山城氏は、前職のエネルギー業界のエンジニア時代に、日本の製造業に対する課題意識を抱えていた。それは業務のサイロ化によってノウハウが個人に蓄積され共有できていないことだ。

「私が現場で働いて感じたのは、いい意味で日本の生産現場には主体性があり、各々が仕事に対しての強い思いがあるということ。一方、その強い思いに引っ張られて技術や業務が属人化・個別化している点が大きな課題だと感じていました。

設備管理を例にとると、業務の遂行部署が各拠点で異なるため、その実態に合わせて設備のデータ管理方法もざまざま。システム上で管理しているところもあれば、独自のエクセルファイルを使っているところもあり、外部から容易に取り出せる状態で管理されていない問題があったのです」(山城氏)

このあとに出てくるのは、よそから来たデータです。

-- ==== Sys2Proof/Machine/Endings.lean ====
section
/-! DEFINITION. The ends of a slot, a sweep and a pass as records, the counting of pass faults, and entering FAULTED
(R71, R115, R152, R156). -/

namespace Sys2Proof.Machine

open Sys2Proof

/-! ### Sweep -/

/-- The store outcome of a result that is not stored: NOT_STORED where storing was asked, else NOT_ASKED (R113, log 14). -/
def unstored (store : Bool) : StoreOutcome := if store then .notStored else .notAsked

/-- The results after which the fit has already given the lens its target (R115, item 3). -/
def SweepResult.fitGaveTarget : SweepResult → Bool
  | .fitted => true
  | .atLimit => true
  | .lowContrast => true
  | _ => false

/-- A sweep ends as a record (R115, items 1, 2, 3, 5 and the flag of 6): the result record is written, the
score timer stops, the lens returns where the points had been placed, the state becomes IDLE and FOCUS is flagged. -/
def finishSweep (result : SweepResult) (step : Option Nat) (quality : Option Quality)
    (store : StoreOutcome) (s : State) : State :=
  match s.sweep.active with
  | none => s
  | some x =>
    let report : SweepReport :=
      { id := x.id, frame := x.frame, link := x.link, result := result, step := step, quality := quality,
        store := store, scores := x.scores,
        timedOutPoint := if result = .timeout then some x.current else none }
    let s1 := { s with sweep := { s.sweep with active := none, last := some report, scoreTimer := none } }
    let s2 := if x.points ≠ [] ∧ result.fitGaveTarget = false
      then setFocusTarget (s1.zoneStep x.frame) .back s1 else s1
    flagFocus x.link s2

/-- A sweep ends without a fitted result, as a record. -/
def finishSweepBare (result : SweepResult) (s : State) : State :=
  match s.sweep.active with
  | none => s
  | some x => finishSweep result none none (unstored x.store) s

/-! ### Pass -/

/-- A count of 0..255 rises by one, saturating (R139, R152). -/
def satInc (n : Nat) : Nat := min 255 (n + 1)

/-- One fault of a class is counted (R152). -/
def FaultCounts.inc (c : FaultClass) (f : FaultCounts) : FaultCounts :=
  match c with
  | .captureFail => { f with captureFail := satInc f.captureFail }
  | .captureTimeout => { f with captureTimeout := satInc f.captureTimeout }
  | .missedMark => { f with missedMark := satInc f.missedMark }
  | .gap => { f with gap := satInc f.gap }
  | .focusFail => { f with focusFail := satInc f.focusFail }
  | .splice => { f with splice := satInc f.splice }

/-- The bit of a class in a stop mask (R195). -/
def FaultClass.bit : FaultClass → Nat
  | .captureFail => 0
  | .captureTimeout => 1
  | .missedMark => 2
  | .gap => 3
  | .focusFail => 4
  | .splice => 5

/-- A frame lies in the span of a segment (R141). -/
def Segment.holds (g : Segment) (k : Nat) : Bool :=
  decide (g.first ≤ k) && (match g.last with
    | some n => decide (k ≤ n)
    | none => true)

/-- The place, from 0, of the pass's segment that holds a frame (R145, R152). -/
def State.segmentHolding (s : State) (k : Nat) : Option Nat :=
  s.pass.program.findIdx? (fun g => g.holds k)

/-- Changes one segment outcome record, by its place from 0. -/
def onOutcome (i : Nat) (f : SegOutcome → SegOutcome) (s : State) : State :=
  { s with pass := { s.pass with outcomes := s.pass.outcomes.modify i f } }

/-- A fault taken for a frame is counted in the record of the segment in place `i` (R152). -/
def countFault (i : Nat) (c : FaultClass) (k : Nat) (s : State) : State :=
  onOutcome i (fun o => { o with faults := o.faults.inc c
                                 firstFault := match o.firstFault with
                                   | some f => some f
                                   | none => some k }) s

/-- A class is in the stop mask of the segment in place `i` (R152). -/
def State.masked (s : State) (i : Nat) (c : FaultClass) : Bool :=
  match s.pass.program[i]? with
  | some g => g.stopMask.getLsbD c.bit
  | none => false

/-- The state an outcome leaves the current segment's record in (R156). -/
def PassOutcome.segState : PassOutcome → SegState
  | .completed => .done
  | .stopped _ _ => .stopped
  | .aborted => .aborted
  | .fault => .stopped
  | .lamp => .stopped

/-- A masked fault also stops the record of the segment that holds its frame (R152, log 18). -/
def stopHolding (o : PassOutcome) (s : State) : State :=
  match o with
  | .stopped _ k =>
    match s.segmentHolding k with
    | some i => onOutcome i (fun r => { r with state := .stopped }) s
    | none => s
  | _ => s

/-- The pass ends as a record (R156, items 1, 4 and 5): the current segment's record, the pass record, the
last-pass outcome and PASS_END on the owner link. R156 leaves open what else the pass record holds then: no frame is in hand, and
the other fields keep their values (log 33). -/
def finishPass (o : PassOutcome) (s : State) : State :=
  match s.pass.owner with
  | none => s
  | some l =>
    let s1 := stopHolding o (onOutcome (s.pass.current.getD 1 - 1) (fun r => { r with state := o.segState }) s)
    let report : LastPass :=
      { outcome := o, owner := l, mode := s.pass.mode.getD .step, yieldCount := s.pass.yieldCount,
        lastTriggered := s.pass.lastTriggered, timedOut := s.pass.timedOut }
    flagPassEnd l
      { s1 with pass := { s1.pass with
          state := .idle, owner := none, work := .none, pending := .none, captureTimer := none,
          armed := none, frameInHand := none, yieldAsked := false, yieldLater := false, after := .nothing,
          visitedInHand := false, last := some report } }

/-! ### Entering FAULTED (R71) -/

/-- What a transport fault makes of a slot (R71, item 5; 06, result table). -/
def Slot.onFault (x : Slot) : Slot :=
  match x.state with
  | .travelling => x.endedBare .fault
  | .presenting => x.endedReached .fault
  | _ => x

/-- The transport enters FAULTED with a kind, from any state other than EMPTY and FAULTED (R71). -/
def enterFaulted (kind : FaultKind) (s : State) : State :=
  if s.transport.state = .empty ∨ s.transport.state = .faulted then s
  else
    let s1 := { s with
      transport := { s.transport with
        fault := kind, faultInThreading := decide (s.transport.state = .threading), capstan := none,
        pulse := none, stallTimer := none, settleTimer := none, gateReady := false, move := none,
        holder := none }
      slots := s.slots.map Slot.onFault
      sched := { s.sched with grant := .none }
      roll := { s.roll with threadTaken := false, rewindTaken := false, writeBackTaken := false,
                            threadTimer := none, tensionTimer := none, wakeCount := none } }
    let s2 := finishPass .fault s1
    let s3 := finishSweepBare .focusFail s2
    flagTransport .fault (enterState .faulted s3)

end Sys2Proof.Machine
end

さらに山城氏が担当していた現場では、30〜40代の人材が圧倒的に不足しており、高年齢の熟練のエンジニアが退職するとノウハウが継承されなくなってしまう問題もあった。そこで、デジタル化や業務改革を進める必要性を痛感していたという。

「現在はお客様の本社の方々と協業する機会が多い立場ですが、現場を経験してきた身としては、“本社側の俯瞰しながら全体最適を考える視点”と、“現場の個々の問題に寄り添う視点”、その両方を持ち続けたいと強く思います。

改革には痛みも伴いますが、変化の先にある新しい価値をしっかりとかみ砕き言語化して現場に伝えるような、トップと現場の橋渡し的存在になることも我々コンサルタントの価値だと感じています」(山城氏)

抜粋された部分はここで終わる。